Apply primary antibodies diluted in Incubation Buffer according to manufacturer’s instructions. For fluorescent IHC staining of paraffin-embedded tissue sections using R&D Systems antibodies, it is recommended to incubate overnight at 2-8 °C. This incubation regime allows for optimal specific binding of antibodies to tissue targets and reduces non-specific background staining. These variables may need to be optimized for your system. Note: Appropriate controls are critical for the accurate interpretation of IHC/ICC results. All IHC/ICC experiments should include a negative control using the incubation buffer with no primary antibody to identify non-specific staining of the secondary reagents. Additional controls can be employed to support the specificity of staining generated by the primary antibody. These include absorption controls, isotype matched controls (for monoclonal primary antibodies), and tissue type controls.
Wash slides 3 times for 15 minutes each in wash buffer.
Incubate with the NorthernLights secondary antibody diluted in Incubation Buffer according to the manufacturer’s instructions. Recommended incubation with NorthernLights secondary antibody is for 30 - 60 minutes at room temperature. From this step forward, samples should be protected from light. Note: R&D Systems NorthernLights fluorescent secondary antibodies and streptavidin conjugates are bright, resistant to photobleaching and are ideal for multi-color fluorescence microscopy. Note: If a biotinylated antibody was used in step 4, apply the appropriate NorthernLights Streptavidin conjugate in step 6.
Wash slides 3 times for 15 minutes each in wash buffer.
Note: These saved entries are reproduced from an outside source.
theorem supplement_frame (f : Fin 16) (a : Int) (s : State) : SameBut [.feeders, .shd, .rst, .gen, .evr, .notices, .draws] s (supplement f a s) := by
  simp [supplement]
@[simp] theorem sameBut_supplement {ps : List Part} (f : Fin 16) (a : Int) {s t : State}
    (hp : [Part.feeders, .shd, .rst, .gen, .evr, .notices, .draws].all (· ∈ ps) = true) :
    SameBut ps s (supplement f a t) ↔ SameBut ps s t :=
  sameBut_iff (supplement_frame f a t) hp

theorem shdOnFeeder_frame (f : Fin 16) (a : FeederState) (c : FeederCause) (s : State) : SameBut [.feeders, .shd, .rst, .gen, .evr, .notices, .draws] s (shdOnFeeder f a c s) := by
  unfold shdOnFeeder
  dsimp only
  split
  · simp
  · cases c <;> simp
@[simp] theorem sameBut_shdOnFeeder {ps : List Part} (f : Fin 16) (a : FeederState) (c : FeederCause) {s t : State}
    (hp : [Part.feeders, .shd, .rst, .gen, .evr, .notices, .draws].all (· ∈ ps) = true) :
    SameBut ps s (shdOnFeeder f a c t) ↔ SameBut ps s t :=
  sameBut_iff (shdOnFeeder_frame f a c t) hp

theorem holdoffExpires_frame (s : State) : SameBut [.shd] s (holdoffExpires s) := by
  simp [holdoffExpires]
@[simp] theorem sameBut_holdoffExpires {ps : List Part} {s t : State}
    (hp : [Part.shd].all (· ∈ ps) = true) :
    SameBut ps s (holdoffExpires t) ↔ SameBut ps s t :=
  sameBut_iff (holdoffExpires_frame t) hp

theorem creditExpires_frame (f : Fin 16) (s : State) : SameBut [.shd] s (creditExpires f s) := by
  simp [creditExpires]
@[simp] theorem sameBut_creditExpires {ps : List Part} (f : Fin 16) {s t : State}
    (hp : [Part.shd].all (· ∈ ps) = true) :
    SameBut ps s (creditExpires f t) ↔ SameBut ps s t :=
  sameBut_iff (creditExpires_frame f t) hp

/-! ### The black-start sequencer (chapter 9) -/

theorem blkEnter_frame (b : BlkState) (s : State) : SameBut [.gen, .cur, .blk, .evr] s (blkEnter b s) := by
  simp [blkEnter]
@[simp] theorem sameBut_blkEnter {ps : List Part} (b : BlkState) {s t : State}
    (hp : [Part.gen, .cur, .blk, .evr].all (· ∈ ps) = true) :
    SameBut ps s (blkEnter b t) ↔ SameBut ps s t :=
  sameBut_iff (blkEnter_frame b t) hp

theorem blkToIdle_frame (s : State) : SameBut [.gen, .cur, .blk, .evr] s (blkToIdle s) := by
  simp [blkToIdle]
@[simp] theorem sameBut_blkToIdle {ps : List Part} {s t : State}
    (hp : [Part.gen, .cur, .blk, .evr].all (· ∈ ps) = true) :
    SameBut ps s (blkToIdle t) ↔ SameBut ps s t :=
  sameBut_iff (blkToIdle_frame t) hp

theorem withdrawGrant_frame (s : State) : SameBut [.gen] s (withdrawGrant s) := by
  simp [withdrawGrant]
@[simp] theorem sameBut_withdrawGrant {ps : List Part} {s t : State}
    (hp : [Part.gen].all (· ∈ ps) = true) :
    SameBut ps s (withdrawGrant t) ↔ SameBut ps s t :=
  sameBut_iff (withdrawGrant_frame t) hp

theorem giveGrant_frame (g : Fin 4) (s : State) : SameBut [.gen] s (giveGrant g s) := by
  simp [giveGrant]
@[simp] theorem sameBut_giveGrant {ps : List Part} (g : Fin 4) {s t : State}
    (hp : [Part.gen].all (· ∈ ps) = true) :
    SameBut ps s (giveGrant g t) ↔ SameBut ps s t :=
  sameBut_iff (giveGrant_frame g t) hp

theorem queueStep_frame (s : State) : SameBut [.notices] s (queueStep s) := by
  intro p hp; cases p <;> first | rfl | exact absurd (by decide) hp
@[simp] theorem sameBut_queueStep {ps : List Part} {s t : State}
    (hp : [Part.notices].all (· ∈ ps) = true) :
    SameBut ps s (queueStep t) ↔ SameBut ps s t :=
  sameBut_iff (queueStep_frame t) hp

theorem clearBus_frame (s : State) : SameBut [.feeders, .blk, .notices, .draws] s (clearBus s) := by
  simp [clearBus]
@[simp] theorem sameBut_clearBus {ps : List Part} {s t : State}
    (hp : [Part.feeders, .blk, .notices, .draws].all (· ∈ ps) = true) :
    SameBut ps s (clearBus t) ↔ SameBut ps s t :=
  sameBut_iff (clearBus_frame t) hp

theorem latchLead_frame (g p : Fin 4) (s : State) : SameBut [.rst, .blk] s (latchLead g p s) := by
  simp [latchLead]
@[simp] theorem sameBut_latchLead {ps : List Part} (g p : Fin 4) {s t : State}
    (hp : [Part.rst, .blk].all (· ∈ ps) = true) :
    SameBut ps s (latchLead g p t) ↔ SameBut ps s t :=
  sameBut_iff (latchLead_frame g p t) hp

theorem failRun_frame (n : Nat) (s : State) : SameBut [.feeders, .rst, .gen, .cur, .blk, .evr, .notices, .draws] s (failRun n s) := by
  simp [failRun]
@[simp] theorem sameBut_failRun {ps : List Part} (n : Nat) {s t : State}
    (hp : [Part.feeders, .rst, .gen, .cur, .blk, .evr, .notices, .draws].all (· ∈ ps) = true) :
    SameBut ps s (failRun n t) ↔ SameBut ps s t :=
  sameBut_iff (failRun_frame n t) hp

theorem retryRun_frame (s : State) : SameBut [.feeders, .rst, .gen, .cur, .blk, .evr, .notices, .draws] s (retryRun s) := by
  unfold retryRun
  dsimp only
  split
  · simp
  · split
    · simp
    · simp
@[simp] theorem sameBut_retryRun {ps : List Part} {s t : State}
    (hp : [Part.feeders, .rst, .gen, .cur, .blk, .evr, .notices, .draws].all (· ∈ ps) = true) :
    SameBut ps s (retryRun t) ↔ SameBut ps s t :=
  sameBut_iff (retryRun_frame t) hp

theorem attemptFail_frame (n : Nat) (s : State) : SameBut [.feeders, .rst, .gen, .cur, .blk, .evr, .notices, .draws] s (attemptFail n s) := by
  simp [attemptFail]
@[simp] theorem sameBut_attemptFail {ps : List Part} (n : Nat) {s t : State}
    (hp : [Part.feeders, .rst, .gen, .cur, .blk, .evr, .notices, .draws].all (· ∈ ps) = true) :
    SameBut ps s (attemptFail n t) ↔ SameBut ps s t :=
  sameBut_iff (attemptFail_frame n t) hp

theorem nextStep_frame (s : State) : SameBut [.blk, .notices] s (nextStep s) := by
  simp [nextStep]
@[simp] theorem sameBut_nextStep {ps : List Part} {s t : State}
    (hp : [Part.blk, .notices].all (· ∈ ps) = true) :
    SameBut ps s (nextStep t) ↔ SameBut ps s t :=
  sameBut_iff (nextStep_frame t) hp

theorem stepDone_frame (st : PlanStep) (s : State) : SameBut [.gen, .blk, .evr, .notices] s (stepDone st s) := by
  simp [stepDone]
@[simp] theorem sameBut_stepDone {ps : List Part} (st : PlanStep) {s t : State}
    (hp : [Part.gen, .blk, .evr, .notices].all (· ∈ ps) = true) :
    SameBut ps s (stepDone st t) ↔ SameBut ps s t :=
  sameBut_iff (stepDone_frame st t) hp

theorem stepFails_frame (st : PlanStep) (b : Bool) (s : State) : SameBut [.feeders, .rst, .gen, .cur, .blk, .evr, .notices, .draws] s (stepFails st b s) := by
  simp [stepFails]
@[simp] theorem sameBut_stepFails {ps : List Part} (st : PlanStep) (b : Bool) {s t : State}
    (hp : [Part.feeders, .rst, .gen, .cur, .blk, .evr, .notices, .draws].all (· ∈ ps) = true) :
    SameBut ps s (stepFails st b t) ↔ SameBut ps s t :=
  sameBut_iff (stepFails_frame st b t) hp

theorem endRun_frame (s : State) : SameBut [.feeders, .rst, .gen, .cur, .blk, .evr, .notices, .draws] s (endRun s) := by
  simp [endRun]
@[simp] theorem sameBut_endRun {ps : List Part} {s t : State}
    (hp : [Part.feeders, .rst, .gen, .cur, .blk, .evr, .notices, .draws].all (· ∈ ps) = true) :
    SameBut ps s (endRun t) ↔ SameBut ps s t :=
  sameBut_iff (endRun_frame t) hp

theorem startByPlan_frame (g : Fin 4) (s : State) : SameBut [.gen, .blk, .evr, .notices, .draws] s ((startByPlan g s).1) := by
  unfold startByPlan
  dsimp only
  split <;> simp
@[simp] theorem sameBut_startByPlan {ps : List Part} (g : Fin 4) {s t : State}
    (hp : [Part.gen, .blk, .evr, .notices, .draws].all (· ∈ ps) = true) :
    SameBut ps s ((startByPlan g t).1) ↔ SameBut ps s t :=
  sameBut_iff (startByPlan_frame g t) hp

theorem stepAction_frame (st : PlanStep) (s : State) : SameBut [.feeders, .rst, .gen, .cur, .blk, .evr, .notices, .draws] s (stepAction st s) := by
  unfold stepAction
  split
  · split
    · simp
    · split
      · simp
      · rename_i g _ _
        have h := (startByPlan_frame g s).widen [.feeders, .rst, .gen, .cur, .blk, .evr, .notices, .draws] (by decide)
        split <;> rename_i e <;> rw [e] at h <;> simp [h]
  · split
    · rename_i o
      have h := (operate_frame ⟨st.object, o⟩ true .blackstart s).widen [.feeders, .rst, .gen, .cur, .blk, .evr, .notices, .draws] (by decide)
      split <;> rename_i e <;> rw [e] at h <;> simp [h]
    · simp
  · simp
  · simp
  · split
    · simp
    · rename_i g _
      have h := (startByPlan_frame g s).widen [.feeders, .rst, .gen, .cur, .blk, .evr, .notices, .draws] (by decide)
      split <;> rename_i e <;> rw [e] at h <;> simp [h]
  · split <;> simp
  · simp
@[simp] theorem sameBut_stepAction {ps : List Part} (st : PlanStep) {s t : State}
    (hp : [Part.feeders, .rst, .gen, .cur, .blk, .evr, .notices, .draws].all (· ∈ ps) = true) :
    SameBut ps s (stepAction st t) ↔ SameBut ps s t :=
  sameBut_iff (stepAction_frame st t) hp

theorem beginStep_frame (s : State) : SameBut [.feeders, .rst, .gen, .cur, .blk, .evr, .notices, .draws] s (beginStep s) := by
  unfold beginStep
  split
  · split <;> simp
  · simp
@[simp] theorem sameBut_beginStep {ps : List Part} {s t : State}
    (hp : [Part.feeders, .rst, .gen, .cur, .blk, .evr, .notices, .draws].all (· ∈ ps) = true) :
    SameBut ps s (beginStep t) ↔ SameBut ps s t :=
  sameBut_iff (beginStep_frame t) hp

theorem examineStep_frame (st : PlanStep) (s : State) : SameBut [.feeders, .rst, .gen, .cur, .blk, .evr, .notices, .draws] s (examineStep st s) := by
  unfold examineStep
  repeat' split
  all_goals simp
@[simp] theorem sameBut_examineStep {ps : List Part} (st : PlanStep) {s t : State}
    (hp : [Part.feeders, .rst, .gen, .cur, .blk, .evr, .notices, .draws].all (· ∈ ps) = true) :
    SameBut ps s (examineStep st t) ↔ SameBut ps s t :=
  sameBut_iff (examineStep_frame st t) hp

theorem examineAfresh_frame (st : PlanStep) (s : State) : SameBut [.feeders, .rst, .gen, .cur, .blk, .evr, .notices, .draws] s (examineAfresh st s) := by
  unfold examineAfresh
  split <;> simp
@[simp] theorem sameBut_examineAfresh {ps : List Part} (st : PlanStep) {s t : State}
    (hp : [Part.feeders, .rst, .gen, .cur, .blk, .evr, .notices, .draws].all (· ∈ ps) = true) :
    SameBut ps s (examineAfresh st t) ↔ SameBut ps s t :=
  sameBut_iff (examineAfresh_frame st t) hp

theorem enterHeld_frame (n : Nat) (s : State) : SameBut [.gen, .cur, .blk, .evr] s (enterHeld n s) := by
  simp [enterHeld]
@[simp] theorem sameBut_enterHeld {ps : List Part} (n : Nat) {s t : State}
    (hp : [Part.gen, .cur, .blk, .evr].all (· ∈ ps) = true) :
    SameBut ps s (enterHeld n t) ↔ SameBut ps s t :=
  sameBut_iff (enterHeld_frame n t) hp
Add 300 µL of the diluted DAPI solution to each well and incubate 2-5 minutes at room temperature. DAPI binds to DNA and is a convenient nuclear counterstain. It has an absorption maximum at 358 nm and fluoresces blue at an emission maximum of 461 nm. Note: DAPI counterstain can obscure visualization of targets localized in cell nuclei.
Rinse 1 time with PBS.
Mount with an anti-fade mounting media.
Visualize using a fluorescence microscope. Note: Initial IHC/ICC studies often require further optimization and/or additional troubleshooting steps.